Roanoke County has five high schools and each one has traditions that make graduation uniquely their own.
Whereas most hold ceremonies inside the Salem Civic Center, Glenvar High School has theirs outside in its football stadium.
And since they are the Highlanders, bagpipes play during the processional.
"They're a little cheesy but I mean they're different. No other school plays the bagpipes," said Zahia Almajaoi, a new Glenvar High School graduate.
Said Tyler Haynie, a Glenvar High School Graduate: "They're pretty cool but they get kinda annoying every once in a while. I'm not going to lie."
At Cave Spring High School's graduation, when a student picks up their diploma, a projector shows the graduate's picture and lists what they're doing next.
"It was really special. I was glad that our pictures were up there," said Jessica Wells, a Cave Spring High School graduate.
"It made me feel good about myself because I accomplished a lot over the four years," Anthony Simmons, Cave Spring High School graduate.

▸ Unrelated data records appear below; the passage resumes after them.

section
/-! PROOFS. The bus of the external memory (O53): the transaction of each step, and what a refused one brings. -/

namespace Sys2Proof.Machine

open Sys2Proof

section
variable {s : State} (h : s.store.refused = true)
include h

/-- The end of a refused page write is taken as a missing acknowledge. -/
theorem Store.acknowledged_congr_of_refused (ack : Bool) : s.store.acknowledged ack = s.store.acknowledged false := by
  rw [Store.acknowledged_refused h, Store.acknowledged_refused h]

/-- The end of a refused read is taken as a missing acknowledge. -/
theorem State.readBus_congr_of_refused (r : BusRead) : s.readBus r = s.readBus .noAcknowledge := by
  rw [State.readBus_refused h, State.readBus_noAcknowledge]

theorem exec_writeDone_of_refused (ack : Bool) :
    exec (.savePageWriteDone ack) s = exec (.savePageWriteDone false) s
      ∧ exec (.latchPageWriteDone ack) s = exec (.latchPageWriteDone false) s := by
  simp only [exec, execSavePageWriteDone, execLatchPageWriteDone, Store.acknowledged_congr_of_refused h ack, and_self]

theorem exec_readDone_of_refused (r : BusRead) :
    exec (.loadImageReadDone r) s = exec (.loadImageReadDone .noAcknowledge) s
      ∧ exec (.loadLatchListReadDone r) s = exec (.loadLatchListReadDone .noAcknowledge) s
      ∧ exec (.saveReadbackDone r) s = exec (.saveReadbackDone .noAcknowledge) s
      ∧ exec (.reloadReadDone r) s = exec (.reloadReadDone .noAcknowledge) s := by
  have read := State.readBus_congr_of_refused h r
  have same : s.readbackMatches r = s.readbackMatches .noAcknowledge := by
    rw [State.readbackMatches, State.readbackMatches, read]
  refine ⟨?_, ?_, ?_, ?_⟩
  · simp only [exec, execLoadImageReadDone, read]
  · simp only [exec, execLoadLatchListReadDone, read]
  · simp only [exec, execSaveReadbackDone, same]
  · simp only [exec, execReloadReadDone, read]

end

/-- Settles O53: a step that a command begins is begun as the bus answers (`exec_busMoves`), and the end of a refused
transaction carries nothing. -/
theorem writingMemoryAcknowledgesNothing : Obligations.WritingMemoryAcknowledgesNothing := by
  refine ⟨fun x => ⟨?_, fun i => Store.bus_loadLatches, fun n => Store.bus_savePage, Store.bus_latchPage, ?_⟩,
    fun a n data => ⟨rfl, rfl⟩, fun c s t e hop => (exec_busMoves c s t e).answers hop, fun s ack r h => ?_⟩
  · rintro (h | h | h)
    · exact Store.bus_loadImage h
    · exact Store.bus_saveReadback h
    · exact Store.bus_reloadRead h
  · rintro (h | h | ⟨n, h⟩)
    · exact Store.bus_idle h
    · exact Store.bus_latchWait h
    · exact Store.bus_saveWait h
  · obtain ⟨hsave, hlatch⟩ := exec_writeDone_of_refused h ack
    obtain ⟨himage, hlist, hback, hreload⟩ := exec_readDone_of_refused h r
    exact ⟨hsave, hlatch, himage, hlist, hback, hreload⟩

end Sys2Proof.Machine
end

section
/-! PROOFS. The steps of a SAVE and of a LATCH_WRITE (O50), and a whole SAVE (O51): the page each write puts in memory,
the wait after it, and the end. -/

namespace Sys2Proof.Machine

open Sys2Proof

section
variable {s : State}

/-! ## Transactions that are not acknowledged, or refused (10 R176) -/

theorem Store.acknowledged_lost {x : Store} {ack : Bool} (h : ack = false ∨ x.refused = true) :
    x.acknowledged ack = false := by
  rcases h with rfl | h
  · rfl
  · exact Store.acknowledged_refused h ack

theorem State.readBus_lost {r : BusRead} (h : r = .noAcknowledge ∨ s.store.refused = true) : s.readBus r = none := by
  rcases h with rfl | h
  · exact State.readBus_noAcknowledge s
  · exact State.readBus_refused h r

/-! ## A page write and the wait after it (10 R176, R182, R185) -/

/-- A page write to a canonical memory puts its data at its address and nothing elsewhere. -/
theorem State.writePage_read (hm : s.memory.wf = true) (base : Nat) (data : List Byte) (a : Nat) :
    (s.writePage base data).memory.read a
      = if base ≤ a ∧ a < base + data.length then byteAt data (a - base) else s.memory.read a :=
  Memory.read_writeAll hm base data a

/-- A page of the image holds the bytes of the buffer from its first address on, as far as the buffer goes. -/
theorem byteAt_pageBytes (buffer : List Byte) {n a : Nat} (h1 : 32 * n ≤ a) (h2 : a < 32 * n + 32) :
    byteAt (pageBytes buffer n) (a - 32 * n) = byteAt buffer a := by
  have hin : a - 32 * n < 32 := by omega
  have hback : 32 * n + (a - 32 * n) = a := by omega
  simp [byteAt, pageBytes, Config.pageSize, List.getD, hin, hback]

theorem pageBytes_length (buffer : List Byte) (n : Nat) :
    (pageBytes buffer n).length = min 32 (buffer.length - 32 * n) := by
  rw [pageBytes, List.length_take, List.length_drop]
  rfl

theorem State.writePage_read_page (hm : s.memory.wf = true) (buffer : List Byte) (n a : Nat) :
    (s.writePage (32 * n) (pageBytes buffer n)).memory.read a
      = if 32 * n ≤ a ∧ a < 32 * n + 32 ∧ a < buffer.length then byteAt buffer a else s.memory.read a := by
  rw [State.writePage_read hm, pageBytes_length]
  by_cases h : 32 * n ≤ a ∧ a < 32 * n + 32 ∧ a < buffer.length
  · rw [if_pos (by omega), if_pos h, byteAt_pageBytes buffer h.1 h.2.1]
  · rw [if_neg (by omega), if_neg h]

/-- A step without a transaction has none to refuse. -/
theorem State.setOp_silent {op : StoreOp} (h : Store.bus { s.store with op := op } = none) :
    s.setOp op = { s with store := { s.store with op := op, refused := false } } := by
  simp only [State.setOp, State.updStore, h]
  rfl

/-- What an acknowledged page write and the wait that follows it change, and no more. -/
theorem State.writePage_setOp_eq (hr : s.store.refused = false) {op : StoreOp}
    (hop : Store.bus { s.store with op := op } = none) (a : Nat) (l : List Byte) (t : State)
    (ht : t = (s.writePage a l).setOp op) : t = { s with
      memory := t.memory, memoryBusy := 6, store := { s.store with op := op }
      timers := t.timers, owed := t.owed } := by
  rw [State.setOp_silent (s := s.writePage a l) hop] at ht
  subst ht
  simp only [State.writePage_store, ← hr]
  rfl

/-! ## The commands of a SAVE and of a LATCH_WRITE, step by step -/

theorem exec_savePageWriteDone_acknowledged {n : Nat} (hop : s.store.op = .savePage n) (hr : s.store.refused = false) :
    exec (.savePageWriteDone true) s
      = .next ((s.writePage (32 * n) (pageBytes s.store.imageBuffer n)).setOp (.saveWait n)) := by
  simp only [exec, execSavePageWriteDone, hop, Store.acknowledged_open hr, if_true,
    State.completeWrite_eq (Store.bus_savePage hop)]

theorem exec_savePageWriteDone_failed {n : Nat} (hop : s.store.op = .savePage n) {ack : Bool}
    (hack : ack = false ∨ s.store.refused = true) : exec (.savePageWriteDone ack) s = .next s.saveFailed := by
  simp [exec, execSavePageWriteDone, hop, Store.acknowledged_lost hack]

theorem exec_storeWaitExpiry (h : s.expiryInForce .storeWait = true) :
    exec .storeWaitExpiry s = .next (s.afterExpiry .storeWait).storeWaited :=
  congrArg Host.Outcome.next (if_pos h)

/-- The next page of a SAVE, or its read-back, begins with the memory at rest. -/
theorem State.storeWaited_save {n : Nat} (hop : s.store.op = .saveWait n) : s.storeWaited = { s with
    memoryBusy := 0
    store := { s.store with op := if n < 7 then .savePage (n + 1) else .saveReadback, refused := false } } := by
  simp [State.storeWaited, hop, State.setOp, State.updStore, State.memoryReady]

theorem State.storeWaited_latch (hop : s.store.op = .latchWait) :
    s.storeWaited = (State.deliver { s with memoryBusy := 0 } storeClean).endOperation := by
  simp only [State.storeWaited, hop]
  rfl

theorem exec_saveReadbackDone_matched (hop : s.store.op = .saveReadback) {r : BusRead}
    (h : s.readBus r = some s.store.imageBuffer) : exec (.saveReadbackDone r) s = .next s.saveMatched := by
  simp [exec, execSaveReadbackDone, hop, State.readbackMatches, h]

theorem exec_saveReadbackDone_failed (hop : s.store.op = .saveReadback) {r : BusRead}
    (h : s.readBus r ≠ some s.store.imageBuffer) : exec (.saveReadbackDone r) s = .next s.saveFailed := by
  simp [exec, execSaveReadbackDone, hop, State.readbackMatches, h]

/-- A read-back that matches is answered, with the bytes of the buffer. -/
theorem State.readBus_readback (hop : s.store.op = .saveReadback) (hr : s.store.refused = false)
    (altered : List Host.Cell) : s.readBus (.returned altered) = some (returnedBytes s.memory altered 0 232) :=
  State.readBus_returned hr (Store.bus_saveReadback hop) altered

/-! ## The end of a SAVE or RELOAD (10 R183, R184) -/

theorem State.endReported_table (s : State) (d : Delivery) (e : StoreEnd) :
    (s.endReported d e).table = (s.deliver d).table := by
  simp [State.endReported]

theorem State.endReported_owed (s : State) (d : Delivery) (e : StoreEnd) :
    (s.endReported d e).owed = (s.deliver d).owed ++ [.storeEnd e] := by
  simp [State.endReported, State.owe]

/-- An end that is reported leaves all but the fault table, the store and what is owed as it was. -/
theorem State.endReported_frame (s : State) (d : Delivery) (e : StoreEnd) : s.endReported d e = { s with
    table := (s.endReported d e).table, store := (s.endReported d e).store, owed := (s.endReported d e).owed } := by
  apply State.ext_fields <;> simp

/-- The content of a buffer that a SAVE composed of a sound copy is that copy (10 R183). -/
theorem bufferCopy_encodeImage {c : Copy} (hc : c.Ok) (hr : ∀ k, (c.rows.get k).confirm ≤ 255
    ∧ (c.rows.get k).heal ≤ 255 ∧ (c.rows.get k).recur ≤ 255 ∧ (c.rows.get k).derate ≤ 255) (committed : Copy) :
    bufferCopy (encodeImage c) committed = c := by
  have params : imageParamFailure (encodeImage c) = none := by
    simpa [imageParamFailure, imageParam_encodeImage c (hc.params.get_le _)] using fun p _ => hc.params p
  have builtin_inRange : ∀ k : Kind, k.isLocked = true → (Rows.builtin.get k).inRange = true := by
    intro k; cases k <;> decide
  have locked : imageLockedFailure (encodeImage c) = none := by
    refine Option.map_eq_none_iff.2 (List.find?_eq_none.2 fun k _ => ?_)
    by_cases hk : k.isLocked = true
    · simp [imageRow, rowBytesAt_encodeImage, hc.rows k hk, Row.decode_encode (builtin_inRange k hk)]
    · simp [hk]
  simp only [bufferCopy, params, locked, Option.or_none, imageCopy_encodeImage hc.params hr]

end

/-- The commands that end a SAVE as failed (R182, R183). -/
theorem exec_save_fails {s : State} {c : Instr}
    (h : ((c = .savePageWriteDone false ∨ (c = .savePageWriteDone true ∧ s.store.refused = true))
        ∧ ∃ n, s.store.op = .savePage n)
      ∨ (s.store.op = .saveReadback ∧ (c = .saveReadbackDone .noAcknowledge
        ∨ (s.store.refused = true ∧ ∃ r, c = .saveReadbackDone r)
        ∨ ∃ altered, c = .saveReadbackDone (.returned altered)
          ∧ returnedBytes s.memory altered 0 232 ≠ s.store.imageBuffer))) : exec c s = .next s.saveFailed := by
  rcases h with ⟨rfl | ⟨rfl, hr⟩, n, hop⟩ | ⟨hop, rfl | ⟨hr, r, rfl⟩ | ⟨altered, rfl, hne⟩⟩
  · exact exec_savePageWriteDone_failed hop (.inl rfl)
  · exact exec_savePageWriteDone_failed hop (.inr hr)
  · exact exec_saveReadbackDone_failed hop (by simp [State.readBus_lost (.inl rfl)])
  · exact exec_saveReadbackDone_failed hop (by simp [State.readBus_lost (.inr hr)])
  · refine exec_saveReadbackDone_failed hop ?_
    cases hr : s.store.refused with
    | true => simp [State.readBus_lost (.inr hr)]
    | false => simpa [State.readBus_readback hop hr] using hne

/-- Settles O50. -/
theorem saveWritesPagesAndVerifies : Obligations.SaveWritesPagesAndVerifies := by
  refine ⟨fun n s hop hr hm => ?_, fun n s hop hf => ?_, fun s hop hf => ?_, fun s c h => ?_,
    fun s altered c hop hr hbuffer hc hrows hread => ?_⟩
  · have page := State.writePage_read_page hm s.store.imageBuffer n
    refine ⟨_, exec_savePageWriteDone_acknowledged hop hr, fun a h1 h2 h3 => ?_, fun a h => ?_, rfl,
      State.writePage_setOp_eq hr rfl _ _ _ rfl⟩
    · exact (page a).trans (if_pos ⟨h1, h2, h3⟩)
    · exact (page a).trans (if_neg (by omega))
  · rw [exec_storeWaitExpiry hf, State.storeWaited_save (s := s.afterExpiry .storeWait) hop]
    rfl
  · rw [exec_storeWaitExpiry hf, State.storeWaited_latch (s := s.afterExpiry .storeWait) hop]
  · exact ⟨_, exec_save_fails h, s.endReported_table _ _, s.endReported_owed _ _, s.saveFailed_busy,
      s.endReported_frame _ _⟩
  · have matched : s.readBus (.returned altered) = some s.store.imageBuffer := by
      rw [State.readBus_readback hop hr, hread, hbuffer]
    refine ⟨_, exec_saveReadbackDone_matched hop matched, ?_, ?_, ?_, State.endReported_table _ _ _,
      State.endReported_owed _ _ _, ?_⟩
    · rw [State.saveMatched, State.endReported_committed, hbuffer, bufferCopy_encodeImage hc hrows]
    · rw [State.saveMatched, State.endReported_unsaved]
    · rw [State.saveMatched, State.endReported_working]
    · apply State.ext_fields <;> simp

end Sys2Proof.Machine
end

section
/-! PROOFS. A whole SAVE (O51): eight page writes with their waits, one after another. -/

namespace Sys2Proof.Machine

open Sys2Proof

/-! ## STORE_WAIT with no expiry owed (03 R36, R41) -/

section
variable {s : State} {c : Chan} (h : ∀ f, Owed.expiry c f ∉ s.owed)
include h

theorem State.not_isExpiry_of_none : ∀ e ∈ s.owed, Owed.isExpiry c e = false := by
  intro e he
  cases e with
  | expiry d f =>
    have hd : d ≠ c := fun hd => h f (hd ▸ he)
    simp [Owed.isExpiry, hd]
  | _ => rfl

For Hidden Valley High School, the Titan 12 plays a big part during the ceremonies. It's a group of students who are chosen to be ambassadors to represent the school.
"I think it makes us pretty special and I think we stand out," Cheyenne Drewery, a Hidden Valley High School graduate.
Said Jimmy Howe, a Hidden Valley High School graduate: "We're a new school so we're trying to build on new traditions and maybe make new paths for traditions in the future."
Northside High School has the ring of professors. At the end of graduation, the teachers line up and personally congratulate each of the graduates.
Administrators hope these traditions will stay with all them for years to come.
As for William Byrd High School, nothing special there.
The principal says they like to do things the old fashioned way because Byrd is one of the oldest continuous high schools in the Roanoke Valley.